-- ==== Sys2Proof/Machine/Alu.lean ====
section
/-!
DEFINITION. The integer instructions: ALU, the immediate majors, SHI, LUI and AUIPC (R41, R109-R112).
-/

namespace Sys2Proof.Machine

open Host (Outcome)

/-! ### The integer functions (R109) -/

def aluSll (a b : W64) : W64 := a <<< (b.toNat % 64)
def aluSrl (a b : W64) : W64 := a >>> (b.toNat % 64)
def aluSra (a b : W64) : W64 := a.sshiftRight (b.toNat % 64)
def aluRol (a b : W64) : W64 := a.rotateLeft (b.toNat % 64)
def aluRor (a b : W64) : W64 := a.rotateRight (b.toNat % 64)
def aluSlt (a b : W64) : W64 := boolW (a.slt b)
def aluSltu (a b : W64) : W64 := boolW (a.ult b)
def aluMin (a b : W64) : W64 := if a.slt b then a else b
def aluMax (a b : W64) : W64 := if a.slt b then b else a
def aluMinu (a b : W64) : W64 := if a.ult b then a else b
def aluMaxu (a b : W64) : W64 := if a.ult b then b else a
def aluMulh (a b : W64) : W64 := BitVec.ofInt 64 (a.toInt * b.toInt / 2 ^ 64)
def aluMulhu (a b : W64) : W64 := w64 (a.toNat * b.toNat / 2 ^ 64)
def aluMulhsu (a b : W64) : W64 := BitVec.ofInt 64 (a.toInt * (b.toNat : Int) / 2 ^ 64)
def aluCzero (a b : W64) : W64 := if b = 0 then 0 else a
def aluAddw (a b : W64) : W64 := sx (a + b).toNat 32
def aluSubw (a b : W64) : W64 := sx (a - b).toNat 32
def aluSllw (a b : W64) : W64 := sx (a.toNat % 2 ^ 32 * 2 ^ (b.toNat % 32)) 32
def aluSrlw (a b : W64) : W64 := sx (a.toNat % 2 ^ 32 / 2 ^ (b.toNat % 32)) 32
def aluSraw (a b : W64) : W64 := BitVec.ofInt 64 (sxInt a.toNat 32 / 2 ^ (b.toNat % 32))
def aluMulw (a b : W64) : W64 := sx (a * b).toNat 32
def aluClz (a : W64) : W64 := if a = 0 then 64 else w64 (63 - a.toNat.log2)

/-- Count zeros from bit `i` up. -/
def ctzFrom (a : W64) : Nat → Nat → Nat
  | 0, i => i
  | n + 1, i => if a.getLsbD i then i else ctzFrom a n (i + 1)

def aluCtz (a : W64) : W64 := w64 (ctzFrom a 64 0)
def aluPopc (a : W64) : W64 := w64 ((List.range 64).filter fun i => a.getLsbD i).length
def aluBrev (a : W64) : W64 := w64 (((List.range 64).filter fun i => a.getLsbD i).map fun i => 2 ^ (63 - i)).sum
def aluBswap (a : W64) : W64 := w64 (ofBytes (bytesOf 8 a.toNat).reverse)
def aluSext (n : Nat) (a : W64) : W64 := sx a.toNat n
def aluZext (n : Nat) (a : W64) : W64 := zx a.toNat n

/-! ### ALU, major 0x01 (R109) -/

def execAdd (rd rs1 rs2 : Reg) (s : State) : Outcome State Fault Refusal := one2 (fun a b => a + b) rd rs1 rs2 s
def execSub (rd rs1 rs2 : Reg) (s : State) : Outcome State Fault Refusal := one2 (fun a b => a - b) rd rs1 rs2 s
def execAnd (rd rs1 rs2 : Reg) (s : State) : Outcome State Fault Refusal := one2 (fun a b => a &&& b) rd rs1 rs2 s
def execOr (rd rs1 rs2 : Reg) (s : State) : Outcome State Fault Refusal := one2 (fun a b => a ||| b) rd rs1 rs2 s
def execXor (rd rs1 rs2 : Reg) (s : State) : Outcome State Fault Refusal := one2 (fun a b => a ^^^ b) rd rs1 rs2 s
def execAndn (rd rs1 rs2 : Reg) (s : State) : Outcome State Fault Refusal := one2 (fun a b => a &&& ~~~b) rd rs1 rs2 s
def execOrn (rd rs1 rs2 : Reg) (s : State) : Outcome State Fault Refusal := one2 (fun a b => a ||| ~~~b) rd rs1 rs2 s
def execXnor (rd rs1 rs2 : Reg) (s : State) : Outcome State Fault Refusal := one2 (fun a b => ~~~(a ^^^ b)) rd rs1 rs2 s
def execSll (rd rs1 rs2 : Reg) (s : State) : Outcome State Fault Refusal := one2 aluSll rd rs1 rs2 s
def execSrl (rd rs1 rs2 : Reg) (s : State) : Outcome State Fault Refusal := one2 aluSrl rd rs1 rs2 s
def execSra (rd rs1 rs2 : Reg) (s : State) : Outcome State Fault Refusal := one2 aluSra rd rs1 rs2 s
def execRol (rd rs1 rs2 : Reg) (s : State) : Outcome State Fault Refusal := one2 aluRol rd rs1 rs2 s
def execRor (rd rs1 rs2 : Reg) (s : State) : Outcome State Fault Refusal := one2 aluRor rd rs1 rs2 s
def execSlt (rd rs1 rs2 : Reg) (s : State) : Outcome State Fault Refusal := one2 aluSlt rd rs1 rs2 s
def execSltu (rd rs1 rs2 : Reg) (s : State) : Outcome State Fault Refusal := one2 aluSltu rd rs1 rs2 s
def execMin (rd rs1 rs2 : Reg) (s : State) : Outcome State Fault Refusal := one2 aluMin rd rs1 rs2 s
def execMax (rd rs1 rs2 : Reg) (s : State) : Outcome State Fault Refusal := one2 aluMax rd rs1 rs2 s
def execMinu (rd rs1 rs2 : Reg) (s : State) : Outcome State Fault Refusal := one2 aluMinu rd rs1 rs2 s
def execMaxu (rd rs1 rs2 : Reg) (s : State) : Outcome State Fault Refusal := one2 aluMaxu rd rs1 rs2 s
def execMul (rd rs1 rs2 : Reg) (s : State) : Outcome State Fault Refusal := one2 (fun a b => a * b) rd rs1 rs2 s
def execMulh (rd rs1 rs2 : Reg) (s : State) : Outcome State Fault Refusal := one2 aluMulh rd rs1 rs2 s
def execMulhu (rd rs1 rs2 : Reg) (s : State) : Outcome State Fault Refusal := one2 aluMulhu rd rs1 rs2 s
def execMulhsu (rd rs1 rs2 : Reg) (s : State) : Outcome State Fault Refusal := one2 aluMulhsu rd rs1 rs2 s
def execSh1add (rd rs1 rs2 : Reg) (s : State) : Outcome State Fault Refusal := one2 (fun a b => (a <<< 1) + b) rd rs1 rs2 s
def execSh2add (rd rs1 rs2 : Reg) (s : State) : Outcome State Fault Refusal := one2 (fun a b => (a <<< 2) + b) rd rs1 rs2 s
def execSh3add (rd rs1 rs2 : Reg) (s : State) : Outcome State Fault Refusal := one2 (fun a b => (a <<< 3) + b) rd rs1 rs2 s
def execCzero (rd rs1 rs2 : Reg) (s : State) : Outcome State Fault Refusal := one2 aluCzero rd rs1 rs2 s
def execAddw (rd rs1 rs2 : Reg) (s : State) : Outcome State Fault Refusal := one2 aluAddw rd rs1 rs2 s
def execSubw (rd rs1 rs2 : Reg) (s : State) : Outcome State Fault Refusal := one2 aluSubw rd rs1 rs2 s
def execSllw (rd rs1 rs2 : Reg) (s : State) : Outcome State Fault Refusal := one2 aluSllw rd rs1 rs2 s
def execSrlw (rd rs1 rs2 : Reg) (s : State) : Outcome State Fault Refusal := one2 aluSrlw rd rs1 rs2 s
def execSraw (rd rs1 rs2 : Reg) (s : State) : Outcome State Fault Refusal := one2 aluSraw rd rs1 rs2 s
def execMulw (rd rs1 rs2 : Reg) (s : State) : Outcome State Fault Refusal := one2 aluMulw rd rs1 rs2 s
def execClz (rd rs1 : Reg) (s : State) : Outcome State Fault Refusal := one1 aluClz rd rs1 s
def execCtz (rd rs1 : Reg) (s : State) : Outcome State Fault Refusal := one1 aluCtz rd rs1 s
def execPopc (rd rs1 : Reg) (s : State) : Outcome State Fault Refusal := one1 aluPopc rd rs1 s
def execBrev (rd rs1 : Reg) (s : State) : Outcome State Fault Refusal := one1 aluBrev rd rs1 s
def execBswap (rd rs1 : Reg) (s : State) : Outcome State Fault Refusal := one1 aluBswap rd rs1 s
def execSextb (rd rs1 : Reg) (s : State) : Outcome State Fault Refusal := one1 (aluSext 8) rd rs1 s
def execSexth (rd rs1 : Reg) (s : State) : Outcome State Fault Refusal := one1 (aluSext 16) rd rs1 s
def execSextw (rd rs1 : Reg) (s : State) : Outcome State Fault Refusal := one1 (aluSext 32) rd rs1 s
def execZextb (rd rs1 : Reg) (s : State) : Outcome State Fault Refusal := one1 (aluZext 8) rd rs1 s
def execZexth (rd rs1 : Reg) (s : State) : Outcome State Fault Refusal := one1 (aluZext 16) rd rs1 s
def execZextw (rd rs1 : Reg) (s : State) : Outcome State Fault Refusal := one1 (aluZext 32) rd rs1 s

/-! ### The immediate majors (R110) -/

def execAddi (rd rs1 : Reg) (imm : BitVec 13) (s : State) : Outcome State Fault Refusal :=
  one1 (fun a => a + imm13 imm) rd rs1 s
def execAndi (rd rs1 : Reg) (imm : BitVec 13) (s : State) : Outcome State Fault Refusal :=
  one1 (fun a => a &&& imm13 imm) rd rs1 s
def execOri (rd rs1 : Reg) (imm : BitVec 13) (s : State) : Outcome State Fault Refusal :=
  one1 (fun a => a ||| imm13 imm) rd rs1 s
def execXori (rd rs1 : Reg) (imm : BitVec 13) (s : State) : Outcome State Fault Refusal :=
  one1 (fun a => a ^^^ imm13 imm) rd rs1 s
def execSlti (rd rs1 : Reg) (imm : BitVec 13) (s : State) : Outcome State Fault Refusal :=
  one1 (fun a => aluSlt a (imm13 imm)) rd rs1 s
def execSltiu (rd rs1 : Reg) (imm : BitVec 13) (s : State) : Outcome State Fault Refusal :=
  one1 (fun a => aluSltu a (imm13 imm)) rd rs1 s
def execAddiw (rd rs1 : Reg) (imm : BitVec 13) (s : State) : Outcome State Fault Refusal :=
  one1 (fun a => aluAddw a (imm13 imm)) rd rs1 s

/-! ### SHI, major 0x09 (R111) -/

def execSlli (rd rs1 : Reg) (shamt : BitVec 6) (s : State) : Outcome State Fault Refusal :=
  one1 (fun a => aluSll a (w64 shamt.toNat)) rd rs1 s
def execSrli (rd rs1 : Reg) (shamt : BitVec 6) (s : State) : Outcome State Fault Refusal :=
  one1 (fun a => aluSrl a (w64 shamt.toNat)) rd rs1 s
def execSrai (rd rs1 : Reg) (shamt : BitVec 6) (s : State) : Outcome State Fault Refusal :=
  one1 (fun a => aluSra a (w64 shamt.toNat)) rd rs1 s
def execRori (rd rs1 : Reg) (shamt : BitVec 6) (s : State) : Outcome State Fault Refusal :=
  one1 (fun a => aluRor a (w64 shamt.toNat)) rd rs1 s
def execSlliw (rd rs1 : Reg) (shamt : BitVec 5) (s : State) : Outcome State Fault Refusal :=
  one1 (fun a => aluSllw a (w64 shamt.toNat)) rd rs1 s
def execSrliw (rd rs1 : Reg) (shamt : BitVec 5) (s : State) : Outcome State Fault Refusal :=
  one1 (fun a => aluSrlw a (w64 shamt.toNat)) rd rs1 s
def execSraiw (rd rs1 : Reg) (shamt : BitVec 5) (s : State) : Outcome State Fault Refusal :=
  one1 (fun a => aluSraw a (w64 shamt.toNat)) rd rs1 s

/-! ### LUI and AUIPC (R41, R112) -/

def execLui (rd : Reg) (imm : BitVec 19) (s : State) : Outcome State Fault Refusal :=
  finish4 s (putOne rd (upper19 imm) [] s)

def execAuipc (rd : Reg) (imm : BitVec 19) (s : State) : Outcome State Fault Refusal :=
  finish4 s (putOne rd (w64 (s.ctx.pc.toNat % 2 ^ 63) + upper19 imm) [] s)

end Sys2Proof.Machine
end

- - - -

▶ **What is required**
Write out again, exactly, the lines from the start of the entries up to and including the one with "def aluBrev (a". Nothing else belongs in the reply.

▶ **Task result**
-- ==== Sys2Proof/Machine/Alu.lean ====
section
/-!
DEFINITION. The integer instructions: ALU, the immediate majors, SHI, LUI and AUIPC (R41, R109-R112).
-/

namespace Sys2Proof.Machine

open Host (Outcome)

/-! ### The integer functions (R109) -/

def aluSll (a b : W64) : W64 := a <<< (b.toNat % 64)
def aluSrl (a b : W64) : W64 := a >>> (b.toNat % 64)
def aluSra (a b : W64) : W64 := a.sshiftRight (b.toNat % 64)
def aluRol (a b : W64) : W64 := a.rotateLeft (b.toNat % 64)
def aluRor (a b : W64) : W64 := a.rotateRight (b.toNat % 64)
def aluSlt (a b : W64) : W64 := boolW (a.slt b)
def aluSltu (a b : W64) : W64 := boolW (a.ult b)
def aluMin (a b : W64) : W64 := if a.slt b then a else b
def aluMax (a b : W64) : W64 := if a.slt b then b else a
def aluMinu (a b : W64) : W64 := if a.ult b then a else b
def aluMaxu (a b : W64) : W64 := if a.ult b then b else a
def aluMulh (a b : W64) : W64 := BitVec.ofInt 64 (a.toInt * b.toInt / 2 ^ 64)
def aluMulhu (a b : W64) : W64 := w64 (a.toNat * b.toNat / 2 ^ 64)
def aluMulhsu (a b : W64) : W64 := BitVec.ofInt 64 (a.toInt * (b.toNat : Int) / 2 ^ 64)
def aluCzero (a b : W64) : W64 := if b = 0 then 0 else a
def aluAddw (a b : W64) : W64 := sx (a + b).toNat 32
def aluSubw (a b : W64) : W64 := sx (a - b).toNat 32
def aluSllw (a b : W64) : W64 := sx (a.toNat % 2 ^ 32 * 2 ^ (b.toNat % 32)) 32
def aluSrlw (a b : W64) : W64 := sx (a.toNat % 2 ^ 32 / 2 ^ (b.toNat % 32)) 32
def aluSraw (a b : W64) : W64 := BitVec.ofInt 64 (sxInt a.toNat 32 / 2 ^ (b.toNat % 32))
def aluMulw (a b : W64) : W64 := sx (a * b).toNat 32
def aluClz (a : W64) : W64 := if a = 0 then 64 else w64 (63 - a.toNat.log2)

/-- Count zeros from bit `i` up. -/
def ctzFrom (a : W64) : Nat → Nat → Nat
  | 0, i => i
  | n + 1, i => if a.getLsbD i then i else ctzFrom a n (i + 1)

def aluCtz (a : W64) : W64 := w64 (ctzFrom a 64 0)
def aluPopc (a : W64) : W64 := w64 ((List.range 64).filter fun i => a.getLsbD i).length
def aluBrev (a : W64) : W64 := w64 (((List.range 64).filter fun i => a.getLsbD i).map fun i => 2 ^ (63 - i)).sum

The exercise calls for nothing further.